To the charge that Harper’s Island in Cork Harbour, with its three points of contact to the ‘mainland’, is not an island, the rebuttal affirming its island status: The area is defined by its natural history and not its current structures, writes Dan MacCarthy.

The harbour waters fully encircle the island but there is no access from where the N25 sweeps from Cork to Waterford. A train bridge from Cork to Cobh skirts its western flank and a bridge over the rail-line to Midleton allows access from the mainland.

Local railway historian Patrick Walsh believes the railway bridge taking the Cobh Line on to Harpers Island may have been re-erected there from its original site at Hargraves Quay in Cork City, which was filled in when the present Kent Station was being built in the early 1890s. When the relaying of the Midleton line took place in 2008/2009 a bridge was built over the railway to facilitate access to Harper’s Island.

The bird hide at Harper’s Island Wetland Centre in Glounthaune, Co Cork. Picture: David Keane
The bird hide at Harper’s Island Wetland Centre in Glounthaune, Co Cork. Picture: David Keane

When the Great Southern and Western Railway extended the line to Cobh in 1880, it had to pay for lands sequestered for the rail-line. 

John Geary, a tenant farmer on the island, made his claim to an arbitration panel in the Imperial Hotel on the grounds, reported in the Cork Examiner, that “the land is half marshy, that is worth £1 an acre, manured it in 1879 out of which I made £52 10s, of one acre of champions”. He was awarded £80 per annum.

Several hundred years ago, Harper’s Island was known as The Quay, a reference to the landing stage for lighters unloading cargoes of stone, sand, and lime for the city. The island’s population was always minimal. 

A farm owned by the Fitzgerald family was left to nature only in recent decades.

Black-tailed godwit which is the emblem of the centre. Up to 4% of the world’s population of this stunning wader can descend on the island in spring.
Black-tailed godwit which is the emblem of the centre. Up to 4% of the world’s population of this stunning wader can descend on the island in spring.

The main presence on the island today is the Harper’s Island Wetland Centre which hopes to develop the old Fitzgerald farmhouse into a visitor centre. In the meantime, the centre has developed a superb bird hide from where eager twitchers can spot birds through binoculars. 

The hide was built with the assistance of Cork County Council and the National Parks and Wildlife Service, while the Glounthaune Men’s Shed carried out a lot of groundwork. The result is a spectacular nature retreat with huge potential and where visitor numbers are steadily increasing.
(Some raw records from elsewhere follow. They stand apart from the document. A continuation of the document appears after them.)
/-- Settles O56: the last poll's value has the `ERR` of STATUS. -/
theorem sequenceEndsOnAnError : Obligations.SequenceEndsOnAnError := by
  unfold Obligations.SequenceEndsOnAnError
  intro s rest ha hp hb
  refine ⟨_, step_of_host ha, ?_⟩
  rw [State.hostTurn_wait (s := s.popTurn) hp]
  refine ⟨⟨⟨rfl, rfl, rfl, rfl⟩, rfl, rfl, rfl⟩, fun he => ?_, fun he => ?_⟩ <;> simp [afterPoll, hb, he]

/-! States that differ in `OVR` and in what stands outside the hardware only. -/

/-- The two states hold the same registers but for the flag `OVR`. -/
def State.sameButOvr (s u : State) : Prop :=
  s.sameData u ∧ s.cmd = u.cmd ∧ s.errcmd = u.errcmd ∧ ∃ o, s.status = { u.status with ovr := o }

theorem State.sameButOvr.trans {t : State} (h : s.sameButOvr u) (h' : u.sameButOvr t) : s.sameButOvr t := by
  obtain ⟨⟨hx, hpt, hiv, hkey⟩, hcmd, herr, o, hst⟩ := h
  obtain ⟨⟨hx', hpt', hiv', hkey'⟩, hcmd', herr', o', hst'⟩ := h'
  exact ⟨⟨hx.trans hx', hpt.trans hpt', hiv.trans hiv', hkey.trans hkey'⟩, hcmd.trans hcmd', herr.trans herr', o,
    by rw [hst, hst']⟩

/-- A host turn that meets a running command changes no register but `OVR` (R45, R46). -/
theorem State.hostTurn_sameButOvr (hb : s.status.busy = true) : s.hostTurn.sameButOvr s := by
  refine ⟨State.hostTurn_sameData_of_busy hb, State.hostTurn_cmd_of_busy hb, s.hostTurn_errcmd, s.hostTurn.status.ovr, ?_⟩
  obtain ⟨e, -, ht | ⟨r, v, -, -, ht⟩⟩ := s.hostTurn_cases
  · rw [ht]
  · rcases s.writeReg_of_busy r v hb with hw | hw | hw <;> rw [ht, hw]
    · rfl
    · simp [Status.hostWrite, hb]

/-- Settles O50: the turn changes no register but `OVR`. -/
theorem busyProtectsTheRegisters : Obligations.BusyProtectsTheRegisters := by
  unfold Obligations.BusyProtectsTheRegisters
  intro s t hb ha hs
  cases hs.symm.trans (step_of_host ha)
  obtain ⟨hdata, hcmd, herrcmd, o, hst⟩ := State.hostTurn_sameButOvr (s := s.popTurn) hb
  exact ⟨hdata, hcmd, herrcmd, by rw [hst]; exact hb, by rw [hst]; rfl, by rw [hst]; rfl, by rw [hst]; rfl⟩

/-- A completion reads neither `OVR` nor the outside, and keeps both (R30, R50). -/
theorem State.sameButOvr.complete (h : s.sameButOvr u) (r : Except ErrorKind Result) :
    (s.complete r).sameButOvr (u.complete r) := by
  obtain ⟨hdata, hcmd, herrcmd, o, hst⟩ := h
  refine ⟨hdata.complete r, by simpa using hcmd, ?_, o, ?_⟩
  · cases r with
    | ok r => simpa [State.complete_ok] using herrcmd
    | error e => exact hcmd
  · cases r with
    | ok r => rw [State.complete_ok_status, State.complete_ok_status, hst]
    | error e => rw [State.complete_error, State.complete_error, State.takeError_status, hst]; rfl

theorem State.sameButOvr.completion (h : s.sameButOvr u) :
    ∃ t v, s.completion = .next t ∧ u.completion = .next v ∧ t.sameButOvr v := by
  obtain ⟨hdata, hcmd, -⟩ := id h
  unfold State.completion
  rw [hcmd]
  cases decode u.cmd with
  | ok i =>
    refine ⟨_, _, exec_eq i s, exec_eq i u, ?_⟩
    rw [result_congr hdata]
    exact h.complete _
  | error e => exact ⟨_, _, rfl, rfl, h.complete (.error .illegalCommand)⟩

/-- No completion takes a turn from the list. -/
theorem completion_env {t : State} (h : s.completion = .next t) : t.env = s.env := by
  rcases s.completion_cases with ⟨i, r, -, -, hc⟩ | ⟨-, hc⟩ <;> cases h.symm.trans hc
  · exact s.complete_env r
  · rfl

/-- A host turn takes no other turn from the list. -/
theorem State.hostTurn_turns (s : State) : s.hostTurn.env.turns = s.env.turns := by
  obtain ⟨e, he, ht | ⟨r, v, -, -, ht⟩⟩ := s.hostTurn_cases <;> rw [ht] <;> exact he

/-- A step of the host while a command runs changes no register but `OVR`, and the command still runs (R46, R143). -/
theorem step_of_host_of_busy {ts : List Agent} (hb : s.status.busy = true) (hts : s.env.turns = .host :: ts) :
    ∃ t, step s = .next t ∧ t.sameButOvr s ∧ t.status.busy = true ∧ t.env.turns = ts := by
  refine ⟨_, step_of_host (by simp [State.nextAgent, hts]), State.hostTurn_sameButOvr (s := s.popTurn) hb,
    State.hostTurn_busy_of_busy (s := s.popTurn) hb, ?_⟩
  rw [State.hostTurn_turns]
  simp [hts]

/-- The induction over the host's turns: they change `OVR` only, so the completion after them is that of the first state. -/
theorem run_hostTurns_then_completion (n : Nat) {ts : List Agent} : ∀ {s : State}, s.status.busy = true →
    s.env.turns = List.replicate n .host ++ .engine :: ts →
    ∃ t u, Host.Core.run Sys2Proof.core (n + 1) s = .next t ∧ s.completion = .next u ∧ t.sameButOvr u ∧
      t.env.turns = ts := by
  induction n with
  | zero =>
    intro s hb hts
    have hpop : s.popTurn.sameButOvr s := ⟨⟨rfl, rfl, rfl, rfl⟩, rfl, rfl, s.status.ovr, rfl⟩
    obtain ⟨t, u, ht, hu, htu⟩ := hpop.completion
    refine ⟨t, u, run_succ 0 ((step_eq_completion ⟨by simp [State.nextAgent, hts], hb⟩).trans ht), hu, htu, ?_⟩
    rw [completion_env ht]
    simp [hts]
  | succ n ih =>
    intro s hb hts
    obtain ⟨s1, hstep, hsame, hb1, hts1⟩ := step_of_host_of_busy hb hts
    obtain ⟨t, u1, hrun, hu1, htu1, hts'⟩ := ih hb1 hts1
    obtain ⟨v, u, hv, hu, hvu⟩ := hsame.completion
    cases hu1.symm.trans hv
    exact ⟨t, u, (run_succ (n + 1) hstep).trans hrun, hu, htu1.trans hvu, hts'⟩
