-- ==== Sys2Proof/Safety.lean ====
section
/-! DEFINITION. What claims about a run are stated in: the end of a run, and the invariant of the core between commands. -/

namespace Sys2Proof.Safety

open Sys2Proof.Machine

/-- A run has ended normally: every command of the program has completed and there is no fault (spec/10_state.md R14,
decision D34). A faulted state is never final (spec/60_exceptions.md R185). -/
abbrev Finished (s : State) : Prop := s.pc = s.prog.length ∧ s.faulted = false

/-- `FAULT_CAUSE` is 0 exactly while `FAULTED` is 0 (spec/10_state.md R25). -/
abbrev FaultInv (s : State) : Prop := s.faulted = true ↔ s.faultCause ≠ .none

/-- Without a context every field of it is zero, scratch state too (spec/10_state.md R33, R35). -/
abbrev NoContextInv (s : State) : Prop :=
  s.ctxLive = false → s.keyed = false ∧ s.ivValid = false ∧ s.impl = .portable ∧ s.alg = .aes128Cbc ∧ s.scratch = Scratch.zero

/-- A live context has the path `NEW` selected (spec/10_state.md R19). -/
abbrev ImplInv (s : State) : Prop := s.ctxLive = true → s.impl = selectImpl s.cfg

/-- Until `SET_KEY`, `NR` and both schedules are zero (spec/10_state.md R21, R33, R34). -/
abbrev UnkeyedInv (s : State) : Prop := s.keyed = false → s.nr = 0#5 ∧ s.fwd = Schedule.zero ∧ s.inv = Schedule.zero

/-- Until `SET_IV`, `IV` is zero (spec/10_state.md R33, R34). -/
abbrev NoIvInv (s : State) : Prop := s.ivValid = false → s.iv = 0#128

/-- A keyed context holds the schedules of some key of its algorithm's length, whole (spec/10_state.md R17, R21 to R23,
spec/41_key_schedule.md R109). -/
def KeyedInv (s : State) : Prop :=
  s.keyed = true → ∃ key : List Byte, key.length = keyBytes s.alg ∧
    s.fwd = keyExpand key (keyBytes s.alg / 4) ∧
    s.inv = invExpand (keyExpand key (keyBytes s.alg / 4)) (keyBytes s.alg / 4 + 6) ∧
    s.nr = BitVec.ofNat 5 (keyBytes s.alg / 4 + 6)

/-- The buffer is in its canonical form and lists no offset at or above `L` (spec/20_memory.md R38). -/
abbrev BufferInv (s : State) : Prop := Memory.wf s.mem = true ∧ Memory.below s.len s.mem = true

/-- The invariant of the core between commands. -/
structure Inv (s : State) : Prop where
  fault : FaultInv s
  noContext : NoContextInv s
  impl : ImplInv s
  unkeyed : UnkeyedInv s
  noIv : NoIvInv s
  keyed : KeyedInv s
  buffer : BufferInv s

/-- A block command is accepted in `s`: no fault stands, and every check of spec/45_commands.md R160 passes. -/
abbrev BlockReady (s : State) : Prop :=
  s.faulted = false ∧ s.ctxLive = true ∧ s.keyed = true ∧ s.ivValid = true ∧ s.len % 16 = 0 ∧
    s.len ≤ s.cfg.maxSpanBytes ∧ (s.len = 0 → s.cfg.zeroLen = .noop)

end Sys2Proof.Safety
end

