/-- R131, R164: `ENCRYPT` in a CBC context. Block `k` of the span becomes the encryption of itself added to the ciphertext block
before it, the IV before the first, under `FWD`; IV becomes the last ciphertext block, and stays for an empty span. -/
def Obligations.EncryptCbcChains : Prop :=
  ∀ s : State, BlockReady s → modeOf s.alg = .cbc → BufferInv s →
    ∃ t, exec .encrypt s = .next t ∧
      (∀ k, k < s.len / 16 → spanRead t.mem k = cbcCipherBlock (ecbEnc s.fwd s.nr.toNat) s.iv (spanRead s.mem) k) ∧
      t.iv = lastBlock s.iv (cbcCipherBlock (ecbEnc s.fwd s.nr.toNat) s.iv (spanRead s.mem)) (s.len / 16) ∧
      t.pc = s.pc + 1 ∧ t.answer = some ⟨statusWord t, true⟩ ∧ SameFault s t

/-- R132, R133, R165: `DECRYPT` in a CBC context. Block `k` of the span becomes its decryption under `INV` added to the
CIPHERTEXT block before it, not to the plaintext written over it; IV becomes the last ciphertext block. -/
def Obligations.DecryptCbcUnchains : Prop :=
  ∀ s : State, BlockReady s → modeOf s.alg = .cbc → BufferInv s →
    ∃ t, exec .decrypt s = .next t ∧
      (∀ k, k < s.len / 16 →
        spanRead t.mem k = ecbDec s.inv s.nr.toNat (spanRead s.mem k) ^^^ previousBlock s.iv (spanRead s.mem) k) ∧
      t.iv = lastBlock s.iv (spanRead s.mem) (s.len / 16) ∧ t.pc = s.pc + 1 ∧ t.answer = some ⟨statusWord t, true⟩ ∧
      SameFault s t

/-- R134, R136, R164, R165: `ENCRYPT` and `DECRYPT` in a CTR context are one operation. Block `k` of the span is added to the
encryption of the counter IV plus `k`; IV becomes IV plus the number of blocks, modulo 2^128. That the two commands leave the
same scratch state too is no rule's (R31 leaves it unspecified): in the model its free values depend on the draw alone (log
entry 6). -/
def Obligations.CtrAddsKeystream : Prop :=
  ∀ s : State, BlockReady s → modeOf s.alg = .ctr → BufferInv s →
    ∃ t, exec .encrypt s = .next t ∧ exec .decrypt s = .next t ∧
      (∀ k, k < s.len / 16 →
        spanRead t.mem k = spanRead s.mem k ^^^ ecbEnc s.fwd s.nr.toNat (s.iv + BitVec.ofNat 128 k)) ∧
      t.iv = s.iv + BitVec.ofNat 128 (s.len / 16) ∧ t.pc = s.pc + 1 ∧ t.answer = some ⟨statusWord t, true⟩ ∧
      SameFault s t

/-- R164, R165, R182: the faults of `ENCRYPT` and `DECRYPT` in a live context, in their order: `NOT_KEYED`, `IV_NOT_SET`,
`BAD_SPAN_LENGTH`. -/
def Obligations.BlockFaultsInOrder : Prop :=
  ∀ (i : Instr) (s t : State), i = .encrypt ∨ i = .decrypt → s.faulted = false → s.ctxLive = true → exec i s = .next t →
    (s.keyed = false → t.faulted = true ∧ t.faultCause = .notKeyed) ∧
    (s.keyed = true → s.ivValid = false → t.faulted = true ∧ t.faultCause = .ivNotSet) ∧
    (s.keyed = true → s.ivValid = true →
      s.len % 16 ≠ 0 ∨ s.cfg.maxSpanBytes < s.len ∨ (s.len = 0 ∧ s.cfg.zeroLen = .reject) →
      t.faulted = true ∧ t.faultCause = .badSpanLength) ∧
    (BlockReady s → t.faulted = false)

/-- R46, R130, C4: the zero-length span follows `ZERO_LEN_POLICY`, the same way for both commands: under `NOOP` it completes and
writes neither the span nor the IV, under `REJECT` it takes the fault `BAD_SPAN_LENGTH`. -/
def Obligations.ZeroLengthFollowsPolicy : Prop :=
  ∀ (i : Instr) (s : State), i = .encrypt ∨ i = .decrypt → s.faulted = false → s.ctxLive = true → s.keyed = true →
    s.ivValid = true → s.len = 0 →
    ∃ t, exec i s = .next t ∧ t.mem = s.mem ∧ t.iv = s.iv ∧
      (s.cfg.zeroLen = .noop → t.faulted = false ∧ t.pc = s.pc + 1) ∧
      (s.cfg.zeroLen = .reject → t.faulted = true ∧ t.faultCause = .badSpanLength ∧ t.pc = s.pc)

/-- R166, R35: `FREE` with an empty operand, on any live context, keyed or not, completes: every storage element of the context
is zero, scratch state and key copy too, and STATUS reads 0. -/
def Obligations.FreeWipesContext : Prop :=
  ∀ s : State, s.faulted = false → s.faultCause = .none → s.ctxLive = true → s.len = 0 →
    ∃ t, exec .free s = .next t ∧ t.ctxLive = false ∧ t.keyed = false ∧ t.ivValid = false ∧ t.impl = .portable ∧
      algCode t.alg = 0#3 ∧ t.nr = 0#5 ∧ (∀ i, schedWord t.fwd i = 0#32 ∧ schedWord t.inv i = 0#32) ∧ t.iv = 0#128 ∧
      t.scratch = Scratch.zero ∧ statusWord t = 0x00000000#32 ∧ t.pc = s.pc + 1 ∧
      t.answer = some ⟨0x00000000#32, false⟩ ∧ SameFault s t

/-- R166, R181, R183: a context's `FREE` with an operand takes the fault `BAD_OPERAND_LENGTH` and wipes nothing: every field but
the fault bits and the answer is as it was. -/
def Obligations.FreeChecksLength : Prop :=
  ∀ s : State, s.faulted = false → s.ctxLive = true → s.len ≠ 0 →
    ∃ t, exec .free s = .next t ∧ t.faulted = true ∧ t.faultCause = .badOperandLength ∧
      t.answer = some ⟨statusWord t, false⟩ ∧
      { t with faulted := s.faulted, faultCause := s.faultCause, answer := s.answer } = s

-- FAULTS, FRAMES AND WHOLE-MACHINE RULES

/-- R180, R183, R184: a command that takes a fault writes `FAULTED` and `FAULT_CAUSE`, with a cause that is not NONE, and answers
with STATUS; the span, IV, both schedules, every flag, the scratch state and the command index are as they were. -/
def Obligations.FaultsArePrecise : Prop :=
  ∀ (i : Instr) (s t : State), s.faulted = false → exec i s = .next t → t.faulted = true →
    t.faultCause ≠ .none ∧ t.answer = some ⟨statusWord t, false⟩ ∧
    { t with faulted := s.faulted, faultCause := s.faultCause, answer := s.answer } = s

/-- The frame of `NEW` and `FREE`: the build, the program, the reset input and every byte of the buffer stay, and a command that
completes leaves the fault bits. `NEW` leaves both schedules and IV; `FREE` leaves no field of the context. -/
def Obligations.FrameNewFree : Prop :=
  ∀ (i : Instr) (s t : State), (∃ code, i = .new code) ∨ i = .free → exec i s = .next t →
    SameHost s t ∧ SameBuffer s t ∧ (t.faulted = false → SameFault s t) ∧
    (i ≠ .free → t.fwd = s.fwd ∧ t.inv = s.inv ∧ t.iv = s.iv)

/-- The frame of `SET_KEY` and `SET_IV`: besides what both leave, `SET_KEY` leaves IV and IV_VALID, and `SET_IV` leaves KEYED,
NR and both schedules. -/
def Obligations.FrameSetKeySetIv : Prop :=
  ∀ (i : Instr) (s t : State), i = .setKey ∨ i = .setIv → exec i s = .next t →
    SameHost s t ∧ SameBuffer s t ∧ (t.faulted = false → SameFault s t) ∧
    t.ctxLive = s.ctxLive ∧ t.impl = s.impl ∧ t.alg = s.alg ∧
    (i = .setKey → t.iv = s.iv ∧ t.ivValid = s.ivValid) ∧
    (i = .setIv → t.keyed = s.keyed ∧ t.nr = s.nr ∧ t.fwd = s.fwd ∧ t.inv = s.inv)

/-- The frame of `ENCRYPT` and `DECRYPT` (R38, R164, R165): every field but IV, scratch state, the command index, the answer and
the fault bits stays, and so does every byte outside the blocks stored to, block `k` at offset `16k` for each `k` below the
span's number of blocks. -/
def Obligations.FrameEncryptDecrypt : Prop :=
  ∀ (i : Instr) (s t : State), i = .encrypt ∨ i = .decrypt → exec i s = .next t →
    SameHost s t ∧ t.len = s.len ∧ (t.faulted = false → SameFault s t) ∧
    t.ctxLive = s.ctxLive ∧ t.keyed = s.keyed ∧ t.ivValid = s.ivValid ∧ t.impl = s.impl ∧ t.alg = s.alg ∧ t.nr = s.nr ∧
    t.fwd = s.fwd ∧ t.inv = s.inv ∧
    ∀ a, (∀ k, k < spanBlocks s → ¬ (16 * k ≤ a ∧ a < 16 * k + 16)) → Memory.read t.mem a = Memory.read s.mem a

/-- R16 to R18, R24, R25, R138, R185: who writes the flags, the fault bit and the IV. `CTX_LIVE` is set by `NEW` and cleared by
`FREE` and reset; `KEYED` is set by `SET_KEY` and `IV_VALID` by `SET_IV`, and `NEW`, `FREE` and reset clear them; `FAULTED` is
set exactly by a command that breaks its contract, and cleared by reset; IV is changed by `SET_IV`, `ENCRYPT`, `DECRYPT`,
reset, and a `FREE` that ends the context. -/
def Obligations.FlagAndIvWriters : Prop :=
  ∀ s t : State, step s = .next t →
    (s.ctxLive = false → t.ctxLive = true → ∃ code, Takes s (.new code)) ∧
    (s.ctxLive = true → t.ctxLive = false → s.resetIn = .betweenCommands ∨ Takes s .free) ∧
    (s.keyed = false → t.keyed = true → Takes s .setKey) ∧
    (s.keyed = true → t.keyed = false → s.resetIn = .betweenCommands ∨ Takes s .free ∨ ∃ code, Takes s (.new code)) ∧
    (s.ivValid = false → t.ivValid = true → Takes s .setIv) ∧
    (s.ivValid = true → t.ivValid = false → s.resetIn = .betweenCommands ∨ Takes s .free ∨ ∃ code, Takes s (.new code)) ∧
    (s.faulted = false →
      (t.faulted = true ↔ s.resetIn = .released ∧ ∃ c, nextCommand s = some c ∧ BreaksContract c s)) ∧
    (s.faulted = true → t.faulted = false → s.resetIn = .betweenCommands) ∧
    (t.iv ≠ s.iv → s.resetIn = .betweenCommands ∨ Takes s .setIv ∨ Takes s .encrypt ∨ Takes s .decrypt ∨
      (Takes s .free ∧ t.ctxLive = false))

/-- R36, R146, R203: a step that keeps a context live keeps its path and its algorithm, and no step changes the build. -/
def Obligations.PathAndAlgorithmAreFixed : Prop :=
  ∀ s t : State, step s = .next t →
    t.cfg = s.cfg ∧ (s.ctxLive = true → t.ctxLive = true → t.impl = s.impl ∧ t.alg = s.alg)

/-- R26, R181, U11: every bit of STATUS: the fields where the table puts them, the reserved bits 0, and no cause code above 9; and
the numbers of the named fields: the cause codes 0 to 9 in the order of R181, the algorithm codes 0 to 6 in the order of
R63, and 0 for the portable and 1 for the hardware path (R19). -/
def Obligations.StatusWordLayout : Prop :=
  ∀ s : State,
    (statusWord s).extractLsb' 0 1 = BitVec.ofBool s.ctxLive ∧ (statusWord s).extractLsb' 1 1 = BitVec.ofBool s.keyed ∧
    (statusWord s).extractLsb' 2 1 = BitVec.ofBool s.ivValid ∧ (statusWord s).extractLsb' 3 1 = implBit s.impl ∧
    (statusWord s).extractLsb' 4 1 = BitVec.ofBool s.faulted ∧ (statusWord s).extractLsb' 5 3 = 0#3 ∧
    (statusWord s).extractLsb' 8 3 = algCode s.alg ∧ (statusWord s).extractLsb' 11 1 = 0#1 ∧
    (statusWord s).extractLsb' 12 4 = causeCode s.faultCause ∧ (statusWord s).extractLsb' 16 5 = s.nr ∧
    (statusWord s).extractLsb' 21 11 = 0#11 ∧ (causeCode s.faultCause).toNat ≤ 9 ∧
    [Cause.none, .illegalCommand, .noContext, .contextLive, .badKeyLength, .badIvLength, .notKeyed, .ivNotSet,
      .badSpanLength, .badOperandLength].map causeCode = [0#4, 1#4, 2#4, 3#4, 4#4, 5#4, 6#4, 7#4, 8#4, 9#4] ∧
    [Alg.aes128Cbc, .aes192Cbc, .aes256Cbc, .rijndaelCbc, .aes128Ctr, .aes192Ctr, .aes256Ctr].map algCode =
      [0#3, 1#3, 2#3, 3#3, 4#3, 5#3, 6#3] ∧
    implBit .portable = 0#1 ∧ implBit .hardware = 1#1

/-- R32, U9: the unwritten cells cannot be read. A block command on an unkeyed context gives the same result whatever `FWD`,
`INV` and IV hold, and one without a valid IV whatever IV holds; the cells themselves stay. -/
def Obligations.UnwrittenCellsAreUnread : Prop :=
  ∀ (i : Instr) (s t : State) (f g : Schedule) (v : Block), i = .encrypt ∨ i = .decrypt → exec i s = .next t →
    (s.keyed = false → exec i (withSecrets f g v s) = .next (withSecrets f g v t)) ∧
    (s.ivValid = false → exec i (withSecrets s.fwd s.inv v s) = .next (withSecrets t.fwd t.inv v t))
In the wider Glounthaune estuary, including Brown Island, there are populations of national importance of shelduck, teal, little grebe, golden plover, dunlin, redshank, lapwing, greenshank, and black-headed gull. Harper’s Island has significant numbers of these birds.

However, the jewel in its crown is the Icelandic black-tailed godwit, with nearly half of the Cork Harbour population roosting on the island on spring high tides. Numbers can exceed 2,000 birds representing over 4% of the global population, says Glounthaune volunteer Conor O’Brien.

The migratory route the godwits formed between Iceland and Ireland has inspired an educational link between an Icelandic school and one in Cobh. The centre was recently visited by Tómas Grétar Gunnarsson, who is a research professor at the University of Iceland as the centre establishes an international profile.

The wetland centre has carried out its own remedial works including a perimeter dyke using earth from several ‘scrapes’ designed to encourage bird landings at high tide. Some species seek the protection from inside the barriers fields and wait for the tide to fall. 

A defining feature on the island is a mid-19th century barrier wall constructed to keep harbour tides out of the low-lying land. A lot of the island has been reclaimed in the Dutch style of polder engineering of water and slob lands à la Cork City in the 16th century.

The site was developed with a €180,000 council grant and in January secured €156,000 from the Department of Rural and Community Development which will help construct a walkway/ nature trail and to develop the facility generally. The South East Cork Area Development, UCC and CIT are also interested in developing the site.

How to get there: Exit Jack Lynch Tunnel to N25 and take first exit to Glounthaune. Entrance to Harper’s Island is 1km after village. The centre is open to the public from Wednesdays to Sundays from 10am to 4pm.